Analysis of association between coronary artery stenosis and LGE
The association between coronary artery stenosis and presence of LGE was analysed in two ways. In the primary analysis, a perfect match was required between the myocardial segments deemed to be supplied by a coronary artery with stenosis, and the myocardial segment(s) with LGE. However, because of the obvious difficulties in some cases to correctly assess which myocardial segments are supplied by a certain coronary artery we also performed a secondary, less conservative “near match” analysis. Near match was considered to exist even when LGE occurred in any adjacent segment to segments that were deemed to be supplied by a coronary artery with stenosis, with one exception. The border between septum and the free wall was angiographically clear and therefore the segments on different sides of this border were not considered near. The list of segments used when converting “exact match” to “near match” is shown in Additional file 1: Table S1.

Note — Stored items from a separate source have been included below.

-- ==== Sys2Proof/Word.lean ====
section
/-! DEFINITION. The word types of the machine (spec/00_scope.md R3, R7). -/

namespace Sys2Proof

/-- One memory cell, 8 bits (R3). -/
abbrev Byte := BitVec 8

/-- One instruction word or data word, 16 bits (R55, decision D3). -/
abbrev Word := BitVec 16

/-- The 12-bit pattern of the accumulator (R14), and the 12-bit operand field (R56). -/
abbrev Bits12 := BitVec 12

/-- The 4-bit opcode field (R56). -/
abbrev Opcode := BitVec 4

/-- The program counter's 13 bits of storage (R18). -/
abbrev PcBits := BitVec 13

/-- A text: a string of the input channel (R91), or a piece of assembly source (R96). -/
abbrev Text := List Char

end Sys2Proof
end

For statistical analysis SAS 9.3 was used. Level of significance set at p < 0.05. Fishers exact test was used to compare categorical values for patients. Data by segment were analysed with a generalized estimating equation (GEE) model  that fully accounts for any dependence between segments for the same patient. This approach approximately addresses error estimates in the context of correlated observations. In addition to the univariate model, the relation between severity of stenosis and UMI was also analysed in a multivariate model adding age, gender, diabetes and hypertension as covariates. Age was analysed as a continuous variable. Gender, diabetes and hypertension were analysed as categorical variables. Results were presented as odds ratios (OR) with 95 % confidence intervals (CIs) and p-values. When describing clinical characteristics number (%), mean and standard deviation or median and interquartile range (IQR) were used as appropriate.
Clinical characteristics and prevalence of UMI
UMIs were found in 58 patients (24.7 %), out of whom 3 patients had two distinctly separate areas of UMI. The background characteristics of the study population stratified in those with and without UMIs are shown in Table 1. UMIs tended to be more common among men compared to women, 44/155 (28 %) vs. 14/80 (18 %) (p = 0.08); and in patients with compared to without diabetes mellitus, 17/49 (35 %) vs. 41/186 (22 %) (p = 0.09). There was no significant difference in left ventricular ejection fraction, 66 % vs. 67 % (p = 0,55).
Areas of LGE without a subendocardial component, i.e. not fulfilling the criteria for UMI, were present in 25 patients (11 %).
Some representative images of UMIs and corresponding coronary angiographies are shown in Fig. 2. Additional files 2, 3 and 4 contains moving images, Additional file 2: short axis 3D CMR, Additional file 3: coronary angiography of LCA, Additional file 4: coronary angiography of RCA.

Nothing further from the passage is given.